If you’ve ever wondered why we kiss under the mistletoe and how the plant got that strange name, well, wonder no more.

The name for mistletoe derives the fact that mistletoe tends to spring from bird droppings that have fallen on trees, with the seeds having passed through the digestive tract of the birds. Thus, the plant was given the name “misteltan” in Old English from “mistel”, meaning “dung”, and “tan”, the plural of “ta”, meaning “twig”. Hence, “mistletoe” is another way to essentially say “dung twig”.

Not only is mistletoe a dung twig, but most varieties of this plant are partial parasites, being unable to sustain themselves on their own photosynthesis, so they leach what they need from the particular tree they are growing on. Some varieties of mistletoe, such as the North America Arceuthobium pussilum, are full parasites in that they get all their resources from the tree they are growing on and have no leaves.

So where did the tradition of kissing under a parasitic poop twig come from? The mistletoe has been considered a prized plant throughout history going all the way back to the Ancient Greeks, Celts, the Babylonians, and Scandinavians. For instance, the Ancient Greeks considered the plant an aphrodisiac; believed it aided in fertility; and could be used to achieve eternal life.

According to Ancient Babylonian legend, they had the closest thing to our current tradition of kissing under the mistletoe. At that time, single women looking for a mate supposedly would stand outside of the temple of the goddess of love. Mistletoe was hung over the entrance to the temple and when a potential suitor would approach one of the ladies, they were supposed to bond with him. They did not kiss, however, as kissing wasn’t a way to show affection at that time in the Babylonian empire.

As for a more direct root of our kissing tradition, Norseman had many traditions and legends concerning the mistletoe. One tradition was that mistletoe was a plant of peace and so that when enemies met under the mistletoe they were obliged to stop fighting for at least a day. Eventually, this spawned a tradition to hang mistletoe over the doorway of one’s home for peace and good luck.

Mistletoe became associated with Christmas from this tradition of hanging mistletoe in one’s home to bring good luck and peace to those within the house. The mistletoe would be hung around the New Year and the previous year’s mistletoe would be taken down, with its powers apparently tapped. The new plant would then provide this luck throughout the year.

By the 18th century in Britain, this evolved into the kissing tradition we have today.

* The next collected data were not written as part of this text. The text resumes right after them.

/-- R113, R115, R116: an access that fails a check, a broken write, and either of them without an owner end
with IERR (and zero words for a read) and one fault of their port, or of the port of the most recent grant if
there is one; nothing else changes; and while an access is in hand no access is presented. That an access
offered with one in hand has no effect is the model's choice (log 1). -/
def Obligations.AccessIsRefused : Prop :=
  ∀ (s : State) (a : WordAddr) (x : Access), s.resetLow = false → x.whole = true →
    let d := accessDir x
    let zeros := match x with
      | .read b => List.replicate b.words (0 : Word)
      | .write _ _ => []
    let refused (c : Instr) (p : Port) (f : AccessFault) (words : List Word) : Prop :=
      ∃ t, exec c s = .next t ∧ FaultEntered p f s t ∧
        t.answer = some { acks := 0, ierr := true, words := words } ∧ KeepsAllBut [.links, .answer] s t
    (∀ p, s.arb.bus = .owned p → s.inHand = false →
      (∀ r h t, AdmissionFails s p (pageOf (byteAddr a)) d r h t →
        refused (.access a x) p
          { reason := r, access := some (byteAddr a, d), handle := h, target := t } zeros) ∧
      ∀ b n, n < b.words →
        refused (.brokenWrite a b n) p
          { reason := .badBurst, access := some (byteAddr a, .write), handle := none
            target := s.targetOfPage (pageOf (byteAddr a)) } []) ∧
    (∀ p, s.arb.bus = .owned p → s.inHand = true →
      exec (.access a x) s = .next s ∧ ∀ b n, n < b.words → exec (.brokenWrite a b n) s = .next s) ∧
    ((∀ p, s.arb.bus ≠ .owned p) →
      (∀ p, s.arb.recent = some p →
        refused (.access a x) p
          { reason := .notOwner, access := some (byteAddr a, d), handle := none, target := none } zeros ∧
        ∀ b n, n < b.words → refused (.brokenWrite a b n) p
          { reason := .notOwner, access := some (byteAddr a, .write), handle := none, target := none } []) ∧
      (s.arb.recent = none →
        let unrecorded (c : Instr) (words : List Word) : Prop := ∃ t, exec c s = .next t ∧
          t.answer = some { acks := 0, ierr := true, words := words } ∧ KeepsAllBut [.answer] s t
        unrecorded (.access a x) zeros ∧ ∀ b n, n < b.words → unrecorded (.brokenWrite a b n) []))

/-- R122, R134, R135: a stalled write takes a free place; an engine without a current access starts the
queue's head, else the pending read, else the lowest-numbered target's probe, with the values of the
target's record. In a run both lie within the step that causes them (log 5). -/
def Obligations.EngineAdmitsAndStarts : Prop :=
  (∀ (s : State) (w : PostedWrite) (g : Byte) (l : Lease), s.resetLow = false → s.stalled = some w →
    s.entry w.handle.index = { generation := g, lease := some l } → s.queue.length < 4 →
    ∃ v, exec .stalledWriteAdmission s = .next (startNext v) ∧ v.stalled = none ∧
      v.queue = s.queue ++ [w] ∧
      EntryBecomes w.handle.index
        { generation := g, lease := some { l with outstanding := l.outstanding + 1 } } s v ∧
      v.answer = some { acks := w.burst.words, ierr := false, words := [] } ∧
      KeepsAllBut [.stalled, .queue, .directory, .answer] s v) ∧
  ∀ s : State, s.resetLow = false → s.current = none →
    let starts (h : Holding) (t : TargetIx) : Prop :=
      ∃ v, exec .accessStart s = .next v ∧ KeepsAllBut [.current] s v ∧
        v.current = some { holding := h, taken := 0, phase := .setup
                           waitStates := (s.settings t).waitStates
                           readyTimeout := (s.settings t).readyTimeout
                           base := (s.settings t).span.base }
    (∀ w rest, s.queue = w :: rest → starts .write w.target) ∧
    (s.queue = [] → ∀ x, s.read = some x → starts .read x.target) ∧
    (s.queue = [] → s.read = none → ∀ t, s.probe t ≠ none → (∀ u, u < t → s.probe u = none) →
      starts (.probe t) t) ∧
    (s.queue = [] → s.read = none → (∀ t, s.probe t = none) → exec .accessStart s = .next s)

/-- R135 to R137: an access of L words with w wait states and ready timeout T runs in reference periods. At a
target that holds TRDY high it is in its end period after 1 + L (w + 1); at one that holds it low it times
out at its first word, after 1 + w + T. Whatever TRDY does, it is there within 1 + L (w + T) periods, with all
its words taken and no earlier than 1 + L (w + 1), or timed out at its n-th word after n others; and the next
period is its end step, so that it ends within 2 + L (w + T). R136 lets a timeout end an access earlier than
R137's least. TRDY and TD31-TD0 are free values of the model (log 3). R114, R130, R135: TCS of the access's
target alone is low up to its end period; TA carries the offset in the span of the word being transferred, in
the order of the burst block, and TD the word of a write; an IDLE engine holds no TCS low, drives no TD and has
TWR low. No TA outside the words, no TD in the Start period of a write and TWR in its end period are the
model's choice (log 23). -/
def Obligations.AccessRunsInReferencePeriods : Prop :=
  (∀ s : State, s.current = none → (∀ t, s.tcsLow t = false) ∧ s.twr = false ∧ s.td = none ∧ s.ta = none) ∧
  (∀ (s : State) (t u : TargetIx), s.tcsLow t = true → s.tcsLow u = true → t = u) ∧
  (∀ (s : State) (c : Current), s.current = some c →
    let lines (t : TargetIx) (a : Addr) (words : Nat) (data : List Word) : Prop :=
      let block := a.toNat / (4 * words) * (4 * words)
      let word := block + (a.toNat - block + 4 * c.taken) % (4 * words)
      (∀ u, s.tcsLow u = true ↔ u = t ∧ ∀ b, c.phase ≠ .ending b) ∧
      (s.twr = true ↔ c.holding = .write) ∧
      (∀ w n, c.phase = .word w n →
        s.ta = some (BitVec.ofNat 24 (word - 4096 * c.base)) ∧ s.td = data[c.taken]?) ∧
      ((∀ w n, c.phase ≠ .word w n) → s.ta = none ∧ s.td = none)
    (∀ w rest, c.holding = .write → s.queue = w :: rest → lines w.target w.address w.burst.words w.data) ∧
    (∀ x, c.holding = .read → s.read = some x → lines x.target x.address x.burst.words []) ∧
    ∀ t x, c.holding = .probe t → s.probe t = some x → lines t x.address 1 []) ∧
  ∀ (s : State) (c : Current) (td : Word), s.current = some c → c.phase = .setup → c.taken = 0 →
    1 ≤ s.currentWords c.holding → s.holds c.holding →
    let L := s.currentWords c.holding
    (∃ t, (enginePeriod true td)^[1 + L * (c.waitStates + 1)] s = t ∧
      t.current = some { c with taken := L, phase := .ending false } ∧
      KeepsAllBut [.current, .read, .probes] s t ∧ (c.holding = .write → KeepsAllBut [.current] s t)) ∧
    (1 ≤ c.readyTimeout →
      (enginePeriod false td)^[1 + c.waitStates + c.readyTimeout] s =
        { s with current := some { c with phase := .ending true } }) ∧
    (1 ≤ c.readyTimeout → s.resetLow = false → (∀ x, s.read = some x → x.buffer = []) →
      ∀ inputs : List (Bool × Word), inputs.length = 1 + L * (c.waitStates + c.readyTimeout) →
        ∃ k n timedOut u, k ≤ inputs.length ∧ enginePeriods (inputs.take k) s = u ∧
          u.current = some { c with taken := n, phase := .ending timedOut } ∧
          KeepsAllBut [.current, .read, .probes] s u ∧
          (timedOut = false → n = L ∧ 1 + L * (c.waitStates + 1) ≤ k) ∧
          (timedOut = true → n < L ∧
            1 + n * (c.waitStates + 1) + c.waitStates + c.readyTimeout ≤ k) ∧
          ∀ trdy w, exec (endRow c.holding timedOut) u = .next (enginePeriod trdy w u))

/-- R12, R74, R77, R138 to R140, R159: the end step of a completed write or read: the access leaves the
engine, its lease's count falls, and a drain that this ends frees the entry and answers its CLOSE, or leaves
a tombstone; a delivered read returns its words, a completion restores the target; then the scan (if a drain
ended or the target was SUSPECT), the stalled write and the next access. The order of the parts of the step
is log 16, that the end of a drain is one of them is log 5, and that the row may come before the access's end
period is log 25. -/
def Obligations.AccessCompletes : Prop :=
  ∀ (s : State) (c : Current) (g : Byte) (l : Lease) (i : EntryIx) (t : TargetIx),
    s.resetLow = false → s.current = some c → c.phase ≠ .ending true →
    s.entry i = { generation := g, lease := some l } → 1 ≤ l.outstanding →
    (s.target t).state.inService = true →
    let finished (u : State) : Prop :=
      Finished i g l false (fun q => (s.link q).fault) s u ∧
      u.target t = { s.target t with state := .ready, timeouts := 0 } ∧ TargetsBut t s u
    let scans : Bool :=
      (l.draining && decide (l.outstanding = 1)) || decide ((s.target t).state = .suspect)
    (∀ w rest, c.holding = .write → s.queue = w :: rest → w.handle.index = i → w.target = t →
      ∃ u, exec .writeCompletion s = .next (endStep scans u) ∧ finished u ∧ u.queue = rest ∧
        KeepsAllBut [.current, .directory, .links, .targets, .queue, .lastEnd] s u) ∧
    ∀ x data, c.holding = .read → s.read = some x → x.handle.index = i → x.target = t →
      x.buffer.length + data.length = x.burst.words →
      ∃ u, exec (.readCompletion data) s = .next (endStep scans u) ∧ finished u ∧ u.read = none ∧
        (x.deliver = true →
          u.answer = some { acks := x.burst.words, ierr := false, words := x.buffer ++ data }) ∧
        (x.deliver = false → u.answer = s.answer) ∧
        (s.arb.bus ≠ .handover → u.arb = s.arb) ∧
        (s.arb.bus = .handover → u.arb = (arbitrate { s with arb := { s.arb with bus := .free } }).arb) ∧
        KeepsAllBut [.current, .directory, .links, .targets, .read, .lastEnd, .answer, .arbiter] s u

/-- R12, R74, R77, R136, R142, R143, R158: the end step of a write or read that times out at a target in
service: its lease's count falls, and a drain that this ends frees the entry and answers its CLOSE, or leaves
a tombstone; the write marks its lease WRITE_LOST and enters a fault, a delivered read ends with IERR, zero
words and a fault, a discarded read with neither; a READY target becomes SUSPECT with a count of 1, a SUSPECT
one counts 2 and is lost. The order of the parts of the step is log 16, that the end of a drain is one of
them is log 5, and that the row may come before the access's end period is log 25. -/
def Obligations.AccessTimesOut : Prop :=
  ∀ (s : State) (c : Current) (g : Byte) (l : Lease) (i : EntryIx) (t : TargetIx) (n : Nat),
    s.resetLow = false → s.current = some c → c.phase ≠ .ending false → (c.phase = .ending true → n = 0) →
    s.entry i = { generation := g, lease := some l } → 1 ≤ l.outstanding →
    (s.target t).state.inService = true →
    let finished (lost : Bool) (faults : Port → FaultRecord) (u : State) : Prop :=
      Finished i g l lost faults s u ∧
      u.target t =
        (if (s.target t).state = .ready then
          { s.target t with state := .suspect, timeouts := 1, lastFault := .accessTimeout }
        else { s.target t with timeouts := 2 }) ∧
      TargetsBut t s u
    let ended (u : State) : State :=
      if (s.target t).state = .ready then endStep (l.draining && decide (l.outstanding = 1)) u
      else endStep true (loseTarget t .accessTimeout u)
    (∀ w rest, c.holding = .write → s.queue = w :: rest → w.handle.index = i → w.target = t →
      c.taken + n < w.burst.words →
      ∃ u, exec (.writeTimeout n) s = .next (ended u) ∧
        finished true (fun q => if q = w.port then
            (s.link q).fault.enter
              { reason := .writeLost, access := some (w.address, .write), handle := some w.handle
                target := some t }
          else (s.link q).fault) u ∧
        u.queue = rest ∧
        u.lastEnd = some { holding := .write, target := t, address := w.address
                           taken := c.taken + n, timedOut := true } ∧
        KeepsAllBut [.current, .directory, .targets, .queue, .lastEnd, .links] s u) ∧
    ∀ x, c.holding = .read → s.read = some x → x.handle.index = i → x.target = t →
      c.taken + n < x.burst.words →
      ∃ u, exec (.readTimeout n) s = .next (ended u) ∧
        finished false (fun q => if x.deliver = true ∧ q = x.port then
            (s.link q).fault.enter
              { reason := .targetTimeout, access := some (x.address, .read), handle := some x.handle
                target := some t }
          else (s.link q).fault) u ∧
        u.read = none ∧
        (x.deliver = true →
          u.answer = some { acks := 0, ierr := true, words := List.replicate x.burst.words 0 }) ∧
        (x.deliver = false → u.answer = s.answer) ∧
        (s.arb.bus ≠ .handover → u.arb = s.arb) ∧
        (s.arb.bus = .handover → u.arb = (arbitrate { s with arb := { s.arb with bus := .free } }).arb) ∧
        KeepsAllBut [.current, .directory, .targets, .read, .lastEnd, .answer, .links, .arbiter] s u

At this time, it became popular to create a ball of mistletoe that would be hung as a Christmas decoration. If a couple was found standing under the mistletoe, they were then obliged to kiss if the mistletoe ball still had berries. For each kiss, one berry would be taken from the ball. Once all the berries were gone, all the “luck” in love and marriage was considered to be drained out of the mistletoe and it was now considered bad luck to kiss beneath it, instead of good luck as before.